-- ==== Sys2Proof/Laws/State.lean ====
section
/-! SUPPORT. What each update of the state leaves in every field, one lemma for each field and update. -/
namespace Sys2Proof.Machine

variable (s : State)

/-! ## setReg -/

@[simp] theorem State.setReg_mem (a : Nat) (w : Word) : (s.setReg a w).mem = s.mem := rfl
@[simp] theorem State.setReg_latch (a : Nat) (w : Word) : (s.setReg a w).latch = s.latch := rfl
@[simp] theorem State.setReg_held (a : Nat) (w : Word) : (s.setReg a w).held = s.held := rfl
@[simp] theorem State.setReg_mm (a : Nat) (w : Word) : (s.setReg a w).mm = s.mm := rfl
@[simp] theorem State.setReg_access (a : Nat) (w : Word) : (s.setReg a w).access = s.access := rfl
@[simp] theorem State.setReg_free (a : Nat) (w : Word) : (s.setReg a w).free = s.free := rfl
@[simp] theorem State.setReg_time (a : Nat) (w : Word) : (s.setReg a w).time = s.time := rfl
@[simp] theorem State.setReg_log (a : Nat) (w : Word) : (s.setReg a w).log = s.log := rfl
@[simp] theorem State.setReg_tide (a : Nat) (w : Word) : (s.setReg a w).tide = s.tide := rfl
@[simp] theorem State.setReg_hb (a : Nat) (w : Word) : (s.setReg a w).hb = s.hb := rfl
@[simp] theorem State.setReg_sw (a : Nat) (w : Word) : (s.setReg a w).sw = s.sw := rfl
@[simp] theorem State.setReg_port (a : Nat) (w : Word) : (s.setReg a w).port = s.port := rfl
@[simp] theorem State.setReg_mdio (a : Nat) (w : Word) : (s.setReg a w).mdio = s.mdio := rfl
@[simp] theorem State.setReg_qe (a : Nat) (w : Word) : (s.setReg a w).qe = s.qe := rfl
@[simp] theorem State.setReg_fq (a : Nat) (w : Word) : (s.setReg a w).fq = s.fq := rfl
@[simp] theorem State.setReg_txRR (a : Nat) (w : Word) : (s.setReg a w).txRR = s.txRR := rfl
@[simp] theorem State.setReg_dma (a : Nat) (w : Word) : (s.setReg a w).dma = s.dma := rfl
@[simp] theorem State.setReg_dreq (a : Nat) (w : Word) : (s.setReg a w).dreq = s.dreq := rfl
@[simp] theorem State.setReg_can (a : Nat) (w : Word) : (s.setReg a w).can = s.can := rfl
@[simp] theorem State.setReg_tt (a : Nat) (w : Word) : (s.setReg a w).tt = s.tt := rfl
@[simp] theorem State.setReg_tickAt (a : Nat) (w : Word) : (s.setReg a w).tickAt = s.tickAt := rfl
@[simp] theorem State.setReg_tickBegan (a : Nat) (w : Word) : (s.setReg a w).tickBegan = s.tickBegan := rfl
@[simp] theorem State.setReg_ax (a : Nat) (w : Word) : (s.setReg a w).ax = s.ax := rfl
@[simp] theorem State.setReg_grp (a : Nat) (w : Word) : (s.setReg a w).grp = s.grp := rfl
@[simp] theorem State.setReg_chop (a : Nat) (w : Word) : (s.setReg a w).chop = s.chop := rfl
@[simp] theorem State.setReg_enc (a : Nat) (w : Word) : (s.setReg a w).enc = s.enc := rfl
@[simp] theorem State.setReg_adc (a : Nat) (w : Word) : (s.setReg a w).adc = s.adc := rfl
@[simp] theorem State.setReg_mio (a : Nat) (w : Word) : (s.setReg a w).mio = s.mio := rfl
@[simp] theorem State.setReg_pilot (a : Nat) (w : Word) : (s.setReg a w).pilot = s.pilot := rfl
@[simp] theorem State.setReg_pset (a : Nat) (w : Word) : (s.setReg a w).pset = s.pset := rfl
@[simp] theorem State.setReg_cw (a : Nat) (w : Word) : (s.setReg a w).cw = s.cw := rfl
@[simp] theorem State.setReg_mb (a : Nat) (w : Word) : (s.setReg a w).mb = s.mb := rfl
@[simp] theorem State.setReg_arrival (a : Nat) (w : Word) : (s.setReg a w).arrival = s.arrival := rfl
@[simp] theorem State.setReg_hm (a : Nat) (w : Word) : (s.setReg a w).hm = s.hm := rfl
@[simp] theorem State.setReg_nv (a : Nat) (w : Word) : (s.setReg a w).nv = s.nv := rfl
@[simp] theorem State.setReg_lh (a : Nat) (w : Word) : (s.setReg a w).lh = s.lh := rfl
@[simp] theorem State.setReg_tap (a : Nat) (w : Word) : (s.setReg a w).tap = s.tap := rfl
@[simp] theorem State.setReg_rst (a : Nat) (w : Word) : (s.setReg a w).rst = s.rst := rfl
@[simp] theorem State.setReg_pending (a : Nat) (w : Word) : (s.setReg a w).pending = s.pending := rfl
@[simp] theorem State.setReg_regs (a : Nat) (w : Word) : (s.setReg a w).regs = tput resetWord s.regs a w := rfl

:: Task item ::
Please repeat, exactly and only, the lines from the one containing "s.arrival := rfl" through the last line of the records, both included.

:: Answer to this exercise ::
@[simp] theorem State.setReg_arrival (a : Nat) (w : Word) : (s.setReg a w).arrival = s.arrival := rfl
@[simp] theorem State.setReg_hm (a : Nat) (w : Word) : (s.setReg a w).hm = s.hm := rfl
@[simp] theorem State.setReg_nv (a : Nat) (w : Word) : (s.setReg a w).nv = s.nv := rfl
@[simp] theorem State.setReg_lh (a : Nat) (w : Word) : (s.setReg a w).lh = s.lh := rfl
@[simp] theorem State.setReg_tap (a : Nat) (w : Word) : (s.setReg a w).tap = s.tap := rfl
@[simp] theorem State.setReg_rst (a : Nat) (w : Word) : (s.setReg a w).rst = s.rst := rfl
@[simp] theorem State.setReg_pending (a : Nat) (w : Word) : (s.setReg a w).pending = s.pending := rfl
@[simp] theorem State.setReg_regs (a : Nat) (w : Word) : (s.setReg a w).regs = tput resetWord s.regs a w := rfl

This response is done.